Zezinho

Personal information
- Full name: José Luís dos Santos Pinto
- Date of birth: 14 March 1992 (age 34)
- Place of birth: Rio Grande do Sul, Brazil
- Height: 1.74 m (5 ft 8+1⁄2 in)
- Positions: Left winger; attacking midfielder;

Team information
- Current team: Joinville

Youth career
- Juventude

Senior career*
- Years: Team / Apps / (Gls)
- 2009–2010: Juventude / 21 / (2)
- 2010: → Santos (loan) / 14 / (0)
- 2010–2013: Deportivo Maldonado / 0 / (0)
- 2011: → Bahia (loan) / 1 / (0)
- 2012–2017: Atlético Paranaense / 31 / (1)
- 2014: → Chapecoense (loan) / 17 / (1)
- 2014: → Atlético Goianiense (loan) / 4 / (0)
- 2015: → Nacional (loan) / 1 / (0)
- 2016: → Ceará (loan) / 0 / (0)
- 2017–2018: Paraná / 14 / (0)
- 2018: São Bento / 9 / (1)
- 2020: Rio Branco / 0 / (0)
- 2020–: Joinville / 0 / (0)

International career
- 2009: Brazil U-17 / 3 / (0)

= Zezinho (footballer, born March 1992) =

Brazilian footballer

José Luis dos Santos Pinto better known as Zezinho (born 14 March 1992), is a Brazilian football player who plays for Joinville.
He has also played for the Brazilian national youth teams.

==Career==

===Juventude===
Zezinho began his football career at Juventude and was promoted to the A team in 2008. On 3 June 2009, he made his first team debut in a 1–0 home loss against Paraná, coming on as a second-half substitute, replacing Edimar.

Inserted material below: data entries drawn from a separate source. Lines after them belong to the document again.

-- ==== Sys2Proof/Laws/FrameOpRun.lean ====
section
/-!
SUPPORT. Frames of the operations of Machine/OpRun.lean: the parts of the state that each may change.
-/

set_option Elab.async false

namespace Sys2Proof.Machine

theorem Only.modOp {A : List Part} {sB : State} (id i : Nat) (f : OpSt → OpSt) (s : State) (hA : [.reqs] ⊆ A) (h : Only A sB s) : Only A sB (Machine.modOp id i f s) := by
  unfold Machine.modOp
  repeat' first
    | with_reducible assumption
    | with_reducible apply Only.modReq (hA := List.Subset.trans (by decide) hA)

theorem Only.modBuf {A : List Part} {sB : State} (id b : Nat) (f : BufSt → BufSt) (s : State) (hA : [.reqs] ⊆ A) (h : Only A sB s) : Only A sB (Machine.modBuf id b f s) := by
  unfold Machine.modBuf
  repeat' first
    | with_reducible assumption
    | with_reducible apply Only.modReq (hA := List.Subset.trans (by decide) hA)

end Sys2Proof.Machine
end

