theorem Only.issueRange {A : List Part} {sB : State} (id b a l : Nat) (s : State) (hA : [.tens, .reqs, .evPend, .pviol, .pvcnt, .out] ⊆ A) (h : Only A sB s) : Only A sB (Machine.issueRange id b a l s) := by
  unfold Machine.issueRange
  repeat' first
    | with_reducible assumption
    | with_reducible apply Only.emitRd (hA := List.Subset.trans (by decide) hA)
    | with_reducible apply Only.modBuf (hA := List.Subset.trans (by decide) hA)
    | with_reducible apply Only.reqViol (hA := List.Subset.trans (by decide) hA)
    | split

theorem Only.askElem {A : List Part} {sB : State} (id b : Nat) (short : Fail) (s : State) (hA : [.tens, .reqs, .evPend, .pviol, .pvcnt, .out] ⊆ A) (h : Only A sB s) : Only A sB (Machine.askElem id b short s) := by
  unfold Machine.askElem
  repeat' first
    | dsimp only
    | with_reducible assumption
    | intro _
    | with_reducible apply Only.emitRd (hA := List.Subset.trans (by decide) hA)
    | with_reducible apply Only.modBuf (hA := List.Subset.trans (by decide) hA)
    | with_reducible apply Only.reqViol (hA := List.Subset.trans (by decide) hA)
    | with_reducible refine Only.ite ?_ ?_
    | split

theorem Only.startBuf {A : List Part} {sB : State} (id b : Nat) (s : State) (hA : [.tens, .reqs, .evPend, .pviol, .pvcnt, .out] ⊆ A) (h : Only A sB s) : Only A sB (Machine.startBuf id b s) := by
  unfold Machine.startBuf
  repeat' first
    | dsimp only
    | with_reducible assumption
    | intro _
    | with_reducible apply Only.askElem (hA := List.Subset.trans (by decide) hA)
    | with_reducible apply Only.emit (hA := List.Subset.trans (by decide) hA)
    | with_reducible apply Only.issueRange (hA := List.Subset.trans (by decide) hA)
    | with_reducible apply Only.modBuf (hA := List.Subset.trans (by decide) hA)
    | with_reducible apply Only.modReq (hA := List.Subset.trans (by decide) hA)
    | with_reducible refine Only.ite ?_ ?_
    | split

theorem Only.startBufs {A : List Part} {sB : State} (id : Nat) (s : State) (hA : [.tens, .reqs, .evPend, .pviol, .pvcnt, .out] ⊆ A) (h : Only A sB s) : Only A sB (Machine.startBufs id s) := by
  unfold Machine.startBufs
  repeat' first
    | with_reducible assumption
    | intro _
    | with_reducible apply Only.eachN
    | with_reducible apply Only.startBuf (hA := List.Subset.trans (by decide) hA)
    | split

theorem Only.reqWrote {A : List Part} {sB : State} (id b a off len : Nat) (s : State) (hA : [.reqs] ⊆ A) (h : Only A sB s) : Only A sB (Machine.reqWrote id b a off len s) := by
  unfold Machine.reqWrote
  repeat' first
    | dsimp only
    | with_reducible assumption
    | intro _
    | with_reducible apply Only.modReq (hA := List.Subset.trans (by decide) hA)
    | with_reducible refine Only.ite ?_ ?_
    | split
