@[simp] theorem modPeer_start (p : Nat) (f : Peer → Peer) (s : State) : (modPeer p f s).start = s.start := rfl
@[simp] theorem modPeer_roots (p : Nat) (f : Peer → Peer) (s : State) : (modPeer p f s).roots = s.roots := rfl
@[simp] theorem modPeer_ident (p : Nat) (f : Peer → Peer) (s : State) : (modPeer p f s).ident = s.ident := rfl
@[simp] theorem modPeer_owner (p : Nat) (f : Peer → Peer) (s : State) : (modPeer p f s).owner = s.owner := rfl
@[simp] theorem modPeer_denied (p : Nat) (f : Peer → Peer) (s : State) : (modPeer p f s).denied = s.denied := rfl
@[simp] theorem modPeer_own (p : Nat) (f : Peer → Peer) (s : State) : (modPeer p f s).own = s.own := rfl
@[simp] theorem modPeer_gen (p : Nat) (f : Peer → Peer) (s : State) : (modPeer p f s).gen = s.gen := rfl
@[simp] theorem modPeer_tens (p : Nat) (f : Peer → Peer) (s : State) : (modPeer p f s).tens = s.tens := rfl
@[simp] theorem modPeer_sqs (p : Nat) (f : Peer → Peer) (s : State) : (modPeer p f s).sqs = s.sqs := rfl
@[simp] theorem modPeer_cqs (p : Nat) (f : Peer → Peer) (s : State) : (modPeer p f s).cqs = s.cqs := rfl
@[simp] theorem modPeer_sch (p : Nat) (f : Peer → Peer) (s : State) : (modPeer p f s).sch = s.sch := rfl
@[simp] theorem modPeer_reqs (p : Nat) (f : Peer → Peer) (s : State) : (modPeer p f s).reqs = s.reqs := rfl
@[simp] theorem modPeer_sent (p : Nat) (f : Peer → Peer) (s : State) : (modPeer p f s).sent = s.sent := rfl
@[simp] theorem modPeer_tiles (p : Nat) (f : Peer → Peer) (s : State) : (modPeer p f s).tiles = s.tiles := rfl
@[simp] theorem modPeer_css (p : Nat) (f : Peer → Peer) (s : State) : (modPeer p f s).css = s.css := rfl
@[simp] theorem modPeer_ces (p : Nat) (f : Peer → Peer) (s : State) : (modPeer p f s).ces = s.ces := rfl
@[simp] theorem modPeer_streams (p : Nat) (f : Peer → Peer) (s : State) : (modPeer p f s).streams = s.streams := rfl
@[simp] theorem modPeer_ks (p : Nat) (f : Peer → Peer) (s : State) : (modPeer p f s).ks = s.ks := rfl
@[simp] theorem modPeer_meas (p : Nat) (f : Peer → Peer) (s : State) : (modPeer p f s).meas = s.meas := rfl
@[simp] theorem modPeer_es (p : Nat) (f : Peer → Peer) (s : State) : (modPeer p f s).es = s.es := rfl
@[simp] theorem modPeer_rbgs (p : Nat) (f : Peer → Peer) (s : State) : (modPeer p f s).rbgs = s.rbgs := rfl
@[simp] theorem modPeer_dcs (p : Nat) (f : Peer → Peer) (s : State) : (modPeer p f s).dcs = s.dcs := rfl
@[simp] theorem modPeer_fp (p : Nat) (f : Peer → Peer) (s : State) : (modPeer p f s).fp = s.fp := rfl
@[simp] theorem modPeer_time (p : Nat) (f : Peer → Peer) (s : State) : (modPeer p f s).time = s.time := rfl
@[simp] theorem modPeer_clk (p : Nat) (f : Peer → Peer) (s : State) : (modPeer p f s).clk = s.clk := rfl
@[simp] theorem modPeer_sup (p : Nat) (f : Peer → Peer) (s : State) : (modPeer p f s).sup = s.sup := rfl
@[simp] theorem modPeer_ret (p : Nat) (f : Peer → Peer) (s : State) : (modPeer p f s).ret = s.ret := rfl
@[simp] theorem modPeer_jrn (p : Nat) (f : Peer → Peer) (s : State) : (modPeer p f s).jrn = s.jrn := rfl
@[simp] theorem modPeer_evPend (p : Nat) (f : Peer → Peer) (s : State) : (modPeer p f s).evPend = s.evPend := rfl
@[simp] theorem modPeer_buserr (p : Nat) (f : Peer → Peer) (s : State) : (modPeer p f s).buserr = s.buserr := rfl
@[simp] theorem modPeer_becnt (p : Nat) (f : Peer → Peer) (s : State) : (modPeer p f s).becnt = s.becnt := rfl
@[simp] theorem modPeer_pviol (p : Nat) (f : Peer → Peer) (s : State) : (modPeer p f s).pviol = s.pviol := rfl
@[simp] theorem modPeer_pvcnt (p : Nat) (f : Peer → Peer) (s : State) : (modPeer p f s).pvcnt = s.pvcnt := rfl
@[simp] theorem modPeer_boot (p : Nat) (f : Peer → Peer) (s : State) : (modPeer p f s).boot = s.boot := rfl
@[simp] theorem modPeer_heldWr (p : Nat) (f : Peer → Peer) (s : State) : (modPeer p f s).heldWr = s.heldWr := rfl
@[simp] theorem modPeer_latch (p : Nat) (f : Peer → Peer) (s : State) : (modPeer p f s).latch = s.latch := rfl
@[simp] theorem modPeer_out (p : Nat) (f : Peer → Peer) (s : State) : (modPeer p f s).out = s.out := rfl
@[simp] theorem modPeer_free (p : Nat) (f : Peer → Peer) (s : State) : (modPeer p f s).free = s.free := rfl
@[simp] theorem modPeer_pending (p : Nat) (f : Peer → Peer) (s : State) : (modPeer p f s).pending = s.pending := rfl
@[simp] theorem modPeer_ten (p : Nat) (f : Peer → Peer) (s : State) (k : Nat) : (modPeer p f s).ten k = s.ten k := rfl
@[simp] theorem modPeer_sq (p : Nat) (f : Peer → Peer) (s : State) (a b : Nat) : (modPeer p f s).sq a b = s.sq a b := rfl
@[simp] theorem modPeer_cq (p : Nat) (f : Peer → Peer) (s : State) (a b : Nat) : (modPeer p f s).cq a b = s.cq a b := rfl
@[simp] theorem modPeer_dc (p : Nat) (f : Peer → Peer) (s : State) (k : Nat) : (modPeer p f s).dc k = s.dc k := rfl
@[simp] theorem modPeer_tile (p : Nat) (f : Peer → Peer) (s : State) (k : Nat) : (modPeer p f s).tile k = s.tile k := rfl
@[simp] theorem modPeer_csSt (p : Nat) (f : Peer → Peer) (s : State) (k : Nat) : (modPeer p f s).csSt k = s.csSt k := rfl
@[simp] theorem modPeer_slot (p : Nat) (f : Peer → Peer) (s : State) (k : Nat) : (modPeer p f s).slot k = s.slot k := rfl
@[simp] theorem modPeer_rbg (p : Nat) (f : Peer → Peer) (s : State) (k : Nat) : (modPeer p f s).rbg k = s.rbg k := rfl
@[simp] theorem modPeer_stream (p : Nat) (f : Peer → Peer) (s : State) (k : Nat) : (modPeer p f s).stream k = s.stream k := rfl
@[simp] theorem modPeer_cacheEnt (p : Nat) (f : Peer → Peer) (s : State) (k : Nat) : (modPeer p f s).cacheEnt k = s.cacheEnt k := rfl
@[simp] theorem modPeer_tcmp (p : Nat) (f : Peer → Peer) (s : State) (k : Nat) : (modPeer p f s).tcmp k = s.tcmp k := rfl
@[simp] theorem modPeer_req (p : Nat) (f : Peer → Peer) (s : State) (k : Nat) : (modPeer p f s).req k = s.req k := rfl
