theorem Only.fxCqFaultClear {A : List Part} {sB : State} (who : Who) (n : TenantIx) (m : RingIx) (s : State) (hA : [.denied, .notice, .tens, .cqs, .reqs, .sent, .ks, .jrn, .evPend, .pviol, .pvcnt, .boot, .out] ⊆ A) (h : Only A sB s) : Only A sB (Machine.fxCqFaultClear who n m s) := by
  unfold Machine.fxCqFaultClear
  repeat' first
    | with_reducible assumption
    | intro _
    | with_reducible apply Only.cqFaultClear (hA := List.Subset.trans (by decide) hA)
    | with_reducible apply Only.gateW (hA := List.Subset.trans (by decide) hA)

theorem Only.bootRecord {A : List Part} {sB : State} (index : Nat) (b : Bytes) (s : State) (hA : [.evPend, .pviol, .pvcnt, .boot, .out] ⊆ A) (h : Only A sB s) : Only A sB (Machine.bootRecord index b s) := by
  unfold Machine.bootRecord
  repeat' first
    | dsimp only
    | with_reducible assumption
    | with_reducible apply Only.emitRecord (hA := List.Subset.trans (by decide) hA)
    | with_reducible apply Only.modBoot (hA := List.Subset.trans (by decide) hA)
    | with_reducible apply Only.violP (hA := List.Subset.trans (by decide) hA)
    | split

theorem Only.bootSettle {A : List Part} {sB : State} (s : State) (hA : [.boot] ⊆ A) (h : Only A sB s) : Only A sB (Machine.bootSettle s) := by
  unfold Machine.bootSettle
  repeat' first
    | with_reducible assumption
    | intro _
    | with_reducible apply Only.modBoot (hA := List.Subset.trans (by decide) hA)
    | with_reducible refine Only.ite ?_ ?_

theorem Only.giveCredit {A : List Part} {sB : State} (peer number : Nat) (s : State) (hA : [.crs, .out] ⊆ A) (h : Only A sB s) : Only A sB (Machine.giveCredit peer number s) := by
  unfold Machine.giveCredit
  repeat' first
    | dsimp only
    | with_reducible assumption
    | intro _
    | with_reducible apply Only.modPeer (hA := List.Subset.trans (by decide) hA)
    | with_reducible apply Only.sendFrame (hA := List.Subset.trans (by decide) hA)
    | with_reducible refine Only.ite ?_ ?_
    | split

theorem Only.sendResult {A : List Part} {sB : State} (peer number : Nat) (r : Req) (o : Outcome) (s : State) (hA : [.crs, .out] ⊆ A) (h : Only A sB s) : Only A sB (Machine.sendResult peer number r o s) := by
  unfold Machine.sendResult
  repeat' first
    | dsimp only
    | with_reducible assumption
    | intro _
    | with_reducible apply Only.giveCredit (hA := List.Subset.trans (by decide) hA)
    | with_reducible apply Only.modCrs (hA := List.Subset.trans (by decide) hA)
    | with_reducible apply Only.sendLong (hA := List.Subset.trans (by decide) hA)
    | with_reducible refine Only.ite ?_ ?_
    | split

theorem Only.countLate {A : List Part} {sB : State} (r : Req) (s : State) (hA : [.tens, .sqs] ⊆ A) (h : Only A sB s) : Only A sB (Machine.countLate r s) := by
  unfold Machine.countLate
  repeat' first
    | with_reducible assumption
    | with_reducible apply Only.modSq (hA := List.Subset.trans (by decide) hA)
    | with_reducible apply Only.raiseT (hA := List.Subset.trans (by decide) hA)

theorem Only.scrubContext {A : List Part} {sB : State} (id : Nat) (s : State) (hA : [.reqs] ⊆ A) (h : Only A sB s) : Only A sB (Machine.scrubContext id s) := by
  unfold Machine.scrubContext
  repeat' first
    | dsimp only
    | with_reducible assumption
    | intro _
    | with_reducible apply Only.modReq (hA := List.Subset.trans (by decide) hA)
    | with_reducible refine Only.ite ?_ ?_
    | split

Two weeks later, Zezinho was sent off for first time in his senior career, during a game against Bragantino. On 5 August, he scored his first goal for Juventude against Portuguesa. Zezinho then scored in Juventude's 2–0 win over Fortaleza on 19 September 2009, taking his tally for the season to 2 goals. He earned 21 Série B appearances.

===Santos (loan)===
On 10 February 2010, Zezinho was loaned out to Série A club Santos. He was assigned the number 8 shirt. Zezinho made his competitive début for Santos in the Campeonato Paulista on 8 April 2010, starting alongside Zé Eduardo in attack in Santos's 4–2 victory over Sertãozinho. On 6 June, in a Série A match against Vasco da Gama, he assisted Madson for the fourth goal as Santos cruised to a 4–0 win.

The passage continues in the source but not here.